From the records that follow, copy every line that contains the word "wholeAt".

Input for this task START

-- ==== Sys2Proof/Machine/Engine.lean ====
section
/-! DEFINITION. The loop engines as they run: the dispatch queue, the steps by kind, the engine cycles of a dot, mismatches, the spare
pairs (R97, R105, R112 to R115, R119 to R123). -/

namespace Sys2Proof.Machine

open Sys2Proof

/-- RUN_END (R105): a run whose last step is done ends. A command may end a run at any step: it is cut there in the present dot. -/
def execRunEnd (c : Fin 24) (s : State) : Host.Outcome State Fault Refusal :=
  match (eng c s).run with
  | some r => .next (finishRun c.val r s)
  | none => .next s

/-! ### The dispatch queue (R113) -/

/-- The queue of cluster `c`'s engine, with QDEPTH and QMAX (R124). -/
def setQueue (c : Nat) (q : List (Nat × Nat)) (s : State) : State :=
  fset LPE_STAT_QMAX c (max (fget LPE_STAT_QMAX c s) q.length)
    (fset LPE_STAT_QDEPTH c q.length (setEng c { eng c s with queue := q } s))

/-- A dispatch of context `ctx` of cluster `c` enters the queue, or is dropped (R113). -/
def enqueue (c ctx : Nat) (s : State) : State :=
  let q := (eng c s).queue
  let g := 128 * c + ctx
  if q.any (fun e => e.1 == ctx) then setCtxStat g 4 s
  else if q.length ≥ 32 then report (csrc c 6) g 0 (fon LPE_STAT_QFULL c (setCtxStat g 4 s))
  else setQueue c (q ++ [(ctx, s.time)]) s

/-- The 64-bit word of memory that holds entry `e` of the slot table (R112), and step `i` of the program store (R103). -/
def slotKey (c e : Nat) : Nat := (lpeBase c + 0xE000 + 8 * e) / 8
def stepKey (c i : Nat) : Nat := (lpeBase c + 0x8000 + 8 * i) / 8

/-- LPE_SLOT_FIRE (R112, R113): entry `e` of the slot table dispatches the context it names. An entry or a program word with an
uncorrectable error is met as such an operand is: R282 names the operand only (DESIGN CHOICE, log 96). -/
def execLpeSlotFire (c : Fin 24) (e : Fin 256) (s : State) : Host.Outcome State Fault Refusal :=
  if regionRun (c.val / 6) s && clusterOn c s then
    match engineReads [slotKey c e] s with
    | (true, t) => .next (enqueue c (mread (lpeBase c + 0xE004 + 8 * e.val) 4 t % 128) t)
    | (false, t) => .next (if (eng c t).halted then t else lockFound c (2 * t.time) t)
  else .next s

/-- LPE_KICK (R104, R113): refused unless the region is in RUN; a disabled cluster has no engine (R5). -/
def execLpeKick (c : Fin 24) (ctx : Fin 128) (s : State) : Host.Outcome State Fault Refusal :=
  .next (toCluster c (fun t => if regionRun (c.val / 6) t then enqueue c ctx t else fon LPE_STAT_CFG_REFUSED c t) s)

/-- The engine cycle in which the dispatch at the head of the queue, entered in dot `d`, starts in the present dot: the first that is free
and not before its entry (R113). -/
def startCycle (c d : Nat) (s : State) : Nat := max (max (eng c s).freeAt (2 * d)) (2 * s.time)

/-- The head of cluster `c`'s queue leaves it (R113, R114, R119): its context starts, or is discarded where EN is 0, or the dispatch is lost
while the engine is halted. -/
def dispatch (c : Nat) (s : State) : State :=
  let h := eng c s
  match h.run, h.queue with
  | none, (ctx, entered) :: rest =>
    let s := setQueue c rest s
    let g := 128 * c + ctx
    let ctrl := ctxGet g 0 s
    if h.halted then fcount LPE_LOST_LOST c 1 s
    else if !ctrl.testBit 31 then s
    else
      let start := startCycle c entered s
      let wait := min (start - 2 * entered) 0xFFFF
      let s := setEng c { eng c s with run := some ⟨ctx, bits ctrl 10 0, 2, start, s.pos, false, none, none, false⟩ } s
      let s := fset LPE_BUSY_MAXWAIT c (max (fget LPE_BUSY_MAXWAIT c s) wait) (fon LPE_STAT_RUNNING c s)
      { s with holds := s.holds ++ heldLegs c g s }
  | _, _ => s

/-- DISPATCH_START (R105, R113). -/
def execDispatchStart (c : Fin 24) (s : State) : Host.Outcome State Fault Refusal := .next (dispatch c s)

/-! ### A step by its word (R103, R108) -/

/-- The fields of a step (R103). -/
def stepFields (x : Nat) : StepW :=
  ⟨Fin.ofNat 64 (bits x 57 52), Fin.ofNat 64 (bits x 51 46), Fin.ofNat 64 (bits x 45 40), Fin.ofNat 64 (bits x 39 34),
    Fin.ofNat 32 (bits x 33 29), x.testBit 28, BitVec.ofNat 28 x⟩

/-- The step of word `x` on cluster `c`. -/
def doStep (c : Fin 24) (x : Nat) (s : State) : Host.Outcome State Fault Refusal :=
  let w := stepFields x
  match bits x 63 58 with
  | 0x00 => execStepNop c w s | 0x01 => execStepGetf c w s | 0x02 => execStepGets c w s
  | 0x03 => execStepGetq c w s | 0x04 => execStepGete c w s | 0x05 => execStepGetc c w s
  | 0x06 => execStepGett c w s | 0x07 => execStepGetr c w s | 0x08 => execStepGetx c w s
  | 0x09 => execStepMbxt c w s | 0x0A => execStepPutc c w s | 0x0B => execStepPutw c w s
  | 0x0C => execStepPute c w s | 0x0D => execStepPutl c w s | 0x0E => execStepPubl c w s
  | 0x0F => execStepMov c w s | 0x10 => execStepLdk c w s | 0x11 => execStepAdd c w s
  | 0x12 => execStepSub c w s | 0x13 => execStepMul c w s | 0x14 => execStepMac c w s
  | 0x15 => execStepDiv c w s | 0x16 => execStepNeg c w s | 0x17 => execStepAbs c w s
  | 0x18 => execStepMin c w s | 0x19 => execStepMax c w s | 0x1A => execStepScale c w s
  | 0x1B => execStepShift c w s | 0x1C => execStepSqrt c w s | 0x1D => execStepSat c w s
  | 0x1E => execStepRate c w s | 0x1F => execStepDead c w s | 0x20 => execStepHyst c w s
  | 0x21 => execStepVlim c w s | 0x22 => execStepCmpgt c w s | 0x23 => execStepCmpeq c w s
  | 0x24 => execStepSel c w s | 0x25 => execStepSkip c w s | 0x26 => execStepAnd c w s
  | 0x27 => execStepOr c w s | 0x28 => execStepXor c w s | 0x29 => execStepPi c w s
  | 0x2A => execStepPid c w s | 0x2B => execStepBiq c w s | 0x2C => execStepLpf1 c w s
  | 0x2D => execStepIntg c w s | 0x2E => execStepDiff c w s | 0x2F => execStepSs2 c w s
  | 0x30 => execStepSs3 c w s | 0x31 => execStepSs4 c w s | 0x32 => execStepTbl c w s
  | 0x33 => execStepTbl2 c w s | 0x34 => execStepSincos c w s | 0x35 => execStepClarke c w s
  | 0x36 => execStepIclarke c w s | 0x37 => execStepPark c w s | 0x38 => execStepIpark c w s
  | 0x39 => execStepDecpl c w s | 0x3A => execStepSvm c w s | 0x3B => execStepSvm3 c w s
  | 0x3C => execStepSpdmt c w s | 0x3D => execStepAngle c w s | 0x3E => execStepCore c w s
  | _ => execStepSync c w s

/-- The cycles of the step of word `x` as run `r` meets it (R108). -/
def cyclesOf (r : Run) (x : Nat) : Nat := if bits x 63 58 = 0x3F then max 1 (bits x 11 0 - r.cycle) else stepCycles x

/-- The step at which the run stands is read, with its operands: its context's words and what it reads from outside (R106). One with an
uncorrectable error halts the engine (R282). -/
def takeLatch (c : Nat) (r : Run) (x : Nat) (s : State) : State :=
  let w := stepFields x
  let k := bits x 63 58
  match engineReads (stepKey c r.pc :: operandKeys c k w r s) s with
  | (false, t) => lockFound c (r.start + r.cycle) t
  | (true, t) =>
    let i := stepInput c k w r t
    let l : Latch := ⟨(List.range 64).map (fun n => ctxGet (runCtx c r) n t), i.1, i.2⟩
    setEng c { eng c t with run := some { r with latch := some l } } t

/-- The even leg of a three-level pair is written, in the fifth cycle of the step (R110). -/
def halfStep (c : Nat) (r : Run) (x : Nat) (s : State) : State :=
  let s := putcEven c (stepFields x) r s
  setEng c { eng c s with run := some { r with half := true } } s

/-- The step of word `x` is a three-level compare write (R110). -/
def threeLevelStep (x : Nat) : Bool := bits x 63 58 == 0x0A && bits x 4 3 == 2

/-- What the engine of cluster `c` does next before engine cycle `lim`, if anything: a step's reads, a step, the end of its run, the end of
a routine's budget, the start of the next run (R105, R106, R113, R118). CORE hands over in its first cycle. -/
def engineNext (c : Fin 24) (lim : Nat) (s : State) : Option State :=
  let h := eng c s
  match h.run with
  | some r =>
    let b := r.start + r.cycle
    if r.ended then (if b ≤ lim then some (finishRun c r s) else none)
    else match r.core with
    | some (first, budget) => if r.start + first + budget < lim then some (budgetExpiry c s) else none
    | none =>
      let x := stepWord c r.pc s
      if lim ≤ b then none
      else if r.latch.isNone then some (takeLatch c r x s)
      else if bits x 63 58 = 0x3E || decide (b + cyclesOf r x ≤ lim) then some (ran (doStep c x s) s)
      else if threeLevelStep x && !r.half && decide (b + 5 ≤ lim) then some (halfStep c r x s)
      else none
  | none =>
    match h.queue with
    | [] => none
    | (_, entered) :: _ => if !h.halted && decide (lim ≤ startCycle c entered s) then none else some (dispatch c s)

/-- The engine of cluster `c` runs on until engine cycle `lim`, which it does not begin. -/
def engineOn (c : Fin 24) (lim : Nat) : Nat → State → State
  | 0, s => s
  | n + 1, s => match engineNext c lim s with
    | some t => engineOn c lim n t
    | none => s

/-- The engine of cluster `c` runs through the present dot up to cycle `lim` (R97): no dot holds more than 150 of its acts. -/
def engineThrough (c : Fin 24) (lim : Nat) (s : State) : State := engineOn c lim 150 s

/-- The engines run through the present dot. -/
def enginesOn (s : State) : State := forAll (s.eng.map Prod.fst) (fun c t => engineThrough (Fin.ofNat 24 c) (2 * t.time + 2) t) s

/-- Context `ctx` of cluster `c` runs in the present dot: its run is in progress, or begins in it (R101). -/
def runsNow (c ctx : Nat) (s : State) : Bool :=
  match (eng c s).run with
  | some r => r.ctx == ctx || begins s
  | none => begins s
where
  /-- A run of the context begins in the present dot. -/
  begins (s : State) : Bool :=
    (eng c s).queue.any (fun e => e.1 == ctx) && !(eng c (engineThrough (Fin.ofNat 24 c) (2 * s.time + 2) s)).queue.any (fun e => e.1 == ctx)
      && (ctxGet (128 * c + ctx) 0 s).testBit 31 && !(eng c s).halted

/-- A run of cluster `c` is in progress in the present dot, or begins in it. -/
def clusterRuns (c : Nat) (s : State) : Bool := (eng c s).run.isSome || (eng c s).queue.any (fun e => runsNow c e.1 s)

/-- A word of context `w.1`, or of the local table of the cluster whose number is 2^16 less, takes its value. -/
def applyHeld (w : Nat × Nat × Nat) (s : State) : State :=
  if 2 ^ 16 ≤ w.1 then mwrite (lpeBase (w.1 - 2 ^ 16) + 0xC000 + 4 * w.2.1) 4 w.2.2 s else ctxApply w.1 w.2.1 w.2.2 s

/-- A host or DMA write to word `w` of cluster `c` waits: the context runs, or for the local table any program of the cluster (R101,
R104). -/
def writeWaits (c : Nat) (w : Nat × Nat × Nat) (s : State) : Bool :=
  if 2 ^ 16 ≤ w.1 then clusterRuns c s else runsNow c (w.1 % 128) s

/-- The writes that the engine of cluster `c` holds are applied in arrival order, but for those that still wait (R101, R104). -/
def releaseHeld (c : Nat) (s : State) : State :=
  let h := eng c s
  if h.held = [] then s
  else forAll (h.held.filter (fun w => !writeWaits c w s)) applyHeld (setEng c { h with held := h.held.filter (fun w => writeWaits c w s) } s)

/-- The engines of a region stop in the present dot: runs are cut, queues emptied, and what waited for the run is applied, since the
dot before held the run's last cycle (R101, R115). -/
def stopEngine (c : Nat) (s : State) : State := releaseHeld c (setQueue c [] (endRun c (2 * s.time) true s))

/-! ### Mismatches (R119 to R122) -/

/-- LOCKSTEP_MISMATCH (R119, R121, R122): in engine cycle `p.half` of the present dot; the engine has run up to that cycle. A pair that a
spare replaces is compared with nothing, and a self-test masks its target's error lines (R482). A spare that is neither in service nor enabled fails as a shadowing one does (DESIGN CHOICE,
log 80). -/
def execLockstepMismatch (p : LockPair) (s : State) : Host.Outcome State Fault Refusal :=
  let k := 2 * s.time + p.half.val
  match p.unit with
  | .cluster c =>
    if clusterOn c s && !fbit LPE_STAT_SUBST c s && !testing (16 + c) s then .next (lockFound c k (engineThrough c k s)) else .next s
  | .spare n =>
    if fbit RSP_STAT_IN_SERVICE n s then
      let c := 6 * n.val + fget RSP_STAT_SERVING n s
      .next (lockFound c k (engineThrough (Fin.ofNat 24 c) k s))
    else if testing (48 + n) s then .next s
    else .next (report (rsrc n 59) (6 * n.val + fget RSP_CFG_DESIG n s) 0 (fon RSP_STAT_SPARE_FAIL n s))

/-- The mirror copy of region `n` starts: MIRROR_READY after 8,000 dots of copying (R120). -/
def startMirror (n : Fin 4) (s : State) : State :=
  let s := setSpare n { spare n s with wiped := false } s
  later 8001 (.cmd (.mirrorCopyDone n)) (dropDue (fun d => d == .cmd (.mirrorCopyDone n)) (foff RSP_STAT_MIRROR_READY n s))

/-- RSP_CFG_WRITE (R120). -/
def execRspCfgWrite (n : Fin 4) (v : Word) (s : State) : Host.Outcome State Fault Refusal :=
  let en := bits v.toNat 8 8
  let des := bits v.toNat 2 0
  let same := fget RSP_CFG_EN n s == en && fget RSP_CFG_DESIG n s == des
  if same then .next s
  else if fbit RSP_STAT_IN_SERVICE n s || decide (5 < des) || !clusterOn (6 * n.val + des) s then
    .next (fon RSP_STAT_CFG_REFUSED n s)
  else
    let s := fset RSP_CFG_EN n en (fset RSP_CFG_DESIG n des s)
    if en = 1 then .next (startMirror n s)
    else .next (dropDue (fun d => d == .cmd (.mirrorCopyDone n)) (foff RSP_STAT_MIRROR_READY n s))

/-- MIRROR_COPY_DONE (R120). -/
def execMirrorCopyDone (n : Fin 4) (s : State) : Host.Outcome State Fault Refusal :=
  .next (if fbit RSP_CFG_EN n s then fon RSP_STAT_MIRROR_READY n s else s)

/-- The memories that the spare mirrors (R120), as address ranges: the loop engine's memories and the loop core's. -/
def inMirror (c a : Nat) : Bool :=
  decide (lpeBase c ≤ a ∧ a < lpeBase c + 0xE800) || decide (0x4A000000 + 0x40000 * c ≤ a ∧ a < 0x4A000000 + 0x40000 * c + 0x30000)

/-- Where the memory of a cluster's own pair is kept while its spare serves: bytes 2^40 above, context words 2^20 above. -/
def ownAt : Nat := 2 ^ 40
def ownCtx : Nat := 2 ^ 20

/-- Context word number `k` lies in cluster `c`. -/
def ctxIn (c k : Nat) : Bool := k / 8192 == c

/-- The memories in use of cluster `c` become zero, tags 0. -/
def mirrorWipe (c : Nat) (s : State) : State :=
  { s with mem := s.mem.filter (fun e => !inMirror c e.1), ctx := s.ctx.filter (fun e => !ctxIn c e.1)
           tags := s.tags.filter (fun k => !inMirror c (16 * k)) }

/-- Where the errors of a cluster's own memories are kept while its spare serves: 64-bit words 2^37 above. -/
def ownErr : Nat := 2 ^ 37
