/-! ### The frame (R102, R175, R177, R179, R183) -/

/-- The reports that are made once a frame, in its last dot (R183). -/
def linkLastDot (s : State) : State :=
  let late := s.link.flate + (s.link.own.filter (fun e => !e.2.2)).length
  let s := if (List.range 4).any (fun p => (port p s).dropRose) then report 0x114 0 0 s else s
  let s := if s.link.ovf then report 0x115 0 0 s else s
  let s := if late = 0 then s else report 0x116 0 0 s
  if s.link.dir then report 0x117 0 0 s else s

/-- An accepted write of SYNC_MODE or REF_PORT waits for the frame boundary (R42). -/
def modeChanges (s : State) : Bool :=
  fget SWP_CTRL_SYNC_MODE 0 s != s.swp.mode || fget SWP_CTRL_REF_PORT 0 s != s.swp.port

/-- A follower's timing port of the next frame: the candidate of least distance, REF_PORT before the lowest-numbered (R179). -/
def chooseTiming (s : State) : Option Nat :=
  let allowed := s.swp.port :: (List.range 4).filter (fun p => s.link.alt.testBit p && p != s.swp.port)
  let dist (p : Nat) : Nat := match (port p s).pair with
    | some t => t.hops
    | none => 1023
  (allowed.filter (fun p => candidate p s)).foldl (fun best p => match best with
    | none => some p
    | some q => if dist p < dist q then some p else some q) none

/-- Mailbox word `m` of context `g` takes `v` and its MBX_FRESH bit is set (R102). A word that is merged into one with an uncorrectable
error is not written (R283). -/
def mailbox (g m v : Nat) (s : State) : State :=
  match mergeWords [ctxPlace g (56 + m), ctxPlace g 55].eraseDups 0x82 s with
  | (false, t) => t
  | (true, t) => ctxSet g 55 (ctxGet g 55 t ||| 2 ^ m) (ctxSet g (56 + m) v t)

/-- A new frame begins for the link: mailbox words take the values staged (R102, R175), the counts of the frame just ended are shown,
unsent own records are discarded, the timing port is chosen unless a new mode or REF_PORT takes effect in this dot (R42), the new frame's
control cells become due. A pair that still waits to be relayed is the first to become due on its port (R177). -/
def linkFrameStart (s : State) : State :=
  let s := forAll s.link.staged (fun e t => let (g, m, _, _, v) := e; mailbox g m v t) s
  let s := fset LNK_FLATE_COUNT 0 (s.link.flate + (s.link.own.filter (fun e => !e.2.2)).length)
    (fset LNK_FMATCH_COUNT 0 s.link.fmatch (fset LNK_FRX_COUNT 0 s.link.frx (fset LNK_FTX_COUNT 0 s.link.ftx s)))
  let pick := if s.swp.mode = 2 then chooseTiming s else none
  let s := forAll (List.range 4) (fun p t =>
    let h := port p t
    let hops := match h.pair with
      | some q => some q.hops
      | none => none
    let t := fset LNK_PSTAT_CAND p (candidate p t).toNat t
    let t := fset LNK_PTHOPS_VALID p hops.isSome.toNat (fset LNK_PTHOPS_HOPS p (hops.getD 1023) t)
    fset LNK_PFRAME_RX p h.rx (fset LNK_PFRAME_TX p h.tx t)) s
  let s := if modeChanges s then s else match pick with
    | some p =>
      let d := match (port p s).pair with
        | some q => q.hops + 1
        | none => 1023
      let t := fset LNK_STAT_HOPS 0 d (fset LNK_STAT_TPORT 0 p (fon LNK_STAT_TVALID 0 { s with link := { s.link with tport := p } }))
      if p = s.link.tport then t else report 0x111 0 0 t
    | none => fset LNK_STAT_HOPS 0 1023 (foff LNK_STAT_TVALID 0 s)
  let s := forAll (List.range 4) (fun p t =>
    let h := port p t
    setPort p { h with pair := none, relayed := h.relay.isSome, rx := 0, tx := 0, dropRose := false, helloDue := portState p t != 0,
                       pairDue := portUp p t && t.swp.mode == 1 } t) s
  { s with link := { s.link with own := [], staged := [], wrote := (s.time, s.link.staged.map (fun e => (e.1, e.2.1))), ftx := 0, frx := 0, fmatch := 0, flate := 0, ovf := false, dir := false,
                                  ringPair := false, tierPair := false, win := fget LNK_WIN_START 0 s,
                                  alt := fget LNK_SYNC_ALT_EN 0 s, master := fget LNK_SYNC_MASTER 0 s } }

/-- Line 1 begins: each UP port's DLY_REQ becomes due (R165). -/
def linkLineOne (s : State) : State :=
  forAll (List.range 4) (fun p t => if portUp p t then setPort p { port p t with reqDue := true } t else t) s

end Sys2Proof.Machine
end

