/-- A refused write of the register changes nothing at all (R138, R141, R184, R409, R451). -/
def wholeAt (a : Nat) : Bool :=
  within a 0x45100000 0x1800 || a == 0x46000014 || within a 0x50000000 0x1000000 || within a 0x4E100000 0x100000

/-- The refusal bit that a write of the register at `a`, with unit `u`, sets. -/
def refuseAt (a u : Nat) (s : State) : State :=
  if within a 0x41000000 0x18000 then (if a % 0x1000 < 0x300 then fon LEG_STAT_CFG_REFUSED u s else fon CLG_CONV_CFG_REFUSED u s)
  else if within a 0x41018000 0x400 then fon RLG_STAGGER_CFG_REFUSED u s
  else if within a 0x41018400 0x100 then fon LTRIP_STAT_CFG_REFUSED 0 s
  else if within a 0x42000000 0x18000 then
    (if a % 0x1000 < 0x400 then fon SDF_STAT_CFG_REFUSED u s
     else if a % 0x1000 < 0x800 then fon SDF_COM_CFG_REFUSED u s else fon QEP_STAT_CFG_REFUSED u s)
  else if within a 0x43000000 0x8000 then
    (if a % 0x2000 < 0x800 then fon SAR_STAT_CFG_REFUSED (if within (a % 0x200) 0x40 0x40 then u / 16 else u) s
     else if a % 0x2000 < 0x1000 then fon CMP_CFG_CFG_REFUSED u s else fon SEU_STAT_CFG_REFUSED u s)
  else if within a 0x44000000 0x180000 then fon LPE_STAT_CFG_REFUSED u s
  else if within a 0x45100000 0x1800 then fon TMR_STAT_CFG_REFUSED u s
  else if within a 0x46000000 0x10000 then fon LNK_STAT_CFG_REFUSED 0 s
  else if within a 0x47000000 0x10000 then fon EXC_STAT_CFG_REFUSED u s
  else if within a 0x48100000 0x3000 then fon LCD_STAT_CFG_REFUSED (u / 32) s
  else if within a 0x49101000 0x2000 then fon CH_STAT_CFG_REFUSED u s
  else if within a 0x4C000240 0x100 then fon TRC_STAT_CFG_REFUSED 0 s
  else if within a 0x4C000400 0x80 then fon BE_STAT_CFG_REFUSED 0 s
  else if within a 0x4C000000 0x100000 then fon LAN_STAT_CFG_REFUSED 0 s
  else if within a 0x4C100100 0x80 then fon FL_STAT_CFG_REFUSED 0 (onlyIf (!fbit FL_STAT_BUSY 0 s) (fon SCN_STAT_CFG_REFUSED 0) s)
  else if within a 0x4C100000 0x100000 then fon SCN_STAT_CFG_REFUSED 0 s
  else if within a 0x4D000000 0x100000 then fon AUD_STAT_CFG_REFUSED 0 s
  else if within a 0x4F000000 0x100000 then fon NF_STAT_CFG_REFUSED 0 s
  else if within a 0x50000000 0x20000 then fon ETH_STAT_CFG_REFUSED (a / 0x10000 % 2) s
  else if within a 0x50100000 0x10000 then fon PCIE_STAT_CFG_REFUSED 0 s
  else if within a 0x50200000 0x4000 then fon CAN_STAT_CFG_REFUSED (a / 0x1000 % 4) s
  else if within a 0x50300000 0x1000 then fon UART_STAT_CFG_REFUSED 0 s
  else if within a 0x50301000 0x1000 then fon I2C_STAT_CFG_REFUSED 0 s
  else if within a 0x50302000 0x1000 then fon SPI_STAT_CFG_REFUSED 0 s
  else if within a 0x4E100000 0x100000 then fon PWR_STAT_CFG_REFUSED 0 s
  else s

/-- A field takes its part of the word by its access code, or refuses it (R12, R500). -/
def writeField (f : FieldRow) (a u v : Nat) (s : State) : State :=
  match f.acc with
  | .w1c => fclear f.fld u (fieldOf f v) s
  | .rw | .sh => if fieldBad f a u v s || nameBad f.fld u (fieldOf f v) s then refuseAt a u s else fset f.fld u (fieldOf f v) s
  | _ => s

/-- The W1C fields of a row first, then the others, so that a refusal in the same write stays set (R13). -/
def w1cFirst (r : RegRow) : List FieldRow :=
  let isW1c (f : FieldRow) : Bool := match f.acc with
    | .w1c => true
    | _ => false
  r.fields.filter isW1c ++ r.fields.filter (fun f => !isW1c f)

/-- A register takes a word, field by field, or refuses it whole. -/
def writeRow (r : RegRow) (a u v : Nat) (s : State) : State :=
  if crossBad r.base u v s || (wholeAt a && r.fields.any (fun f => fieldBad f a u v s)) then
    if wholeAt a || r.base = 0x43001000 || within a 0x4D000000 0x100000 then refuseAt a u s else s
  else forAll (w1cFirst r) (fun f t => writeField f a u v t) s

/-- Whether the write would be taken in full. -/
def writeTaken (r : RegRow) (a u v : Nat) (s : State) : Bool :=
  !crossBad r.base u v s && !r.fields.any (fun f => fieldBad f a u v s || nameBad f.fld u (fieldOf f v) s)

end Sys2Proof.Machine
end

Input for this task END

Result of the exercise:
def wholeAt (a : Nat) : Bool :=
  if crossBad r.base u v s || (wholeAt a && r.fields.any (fun f => fieldBad f a u v s)) then
    if wholeAt a || r.base = 0x43001000 || within a 0x4D000000 0x100000 then refuseAt a u s else s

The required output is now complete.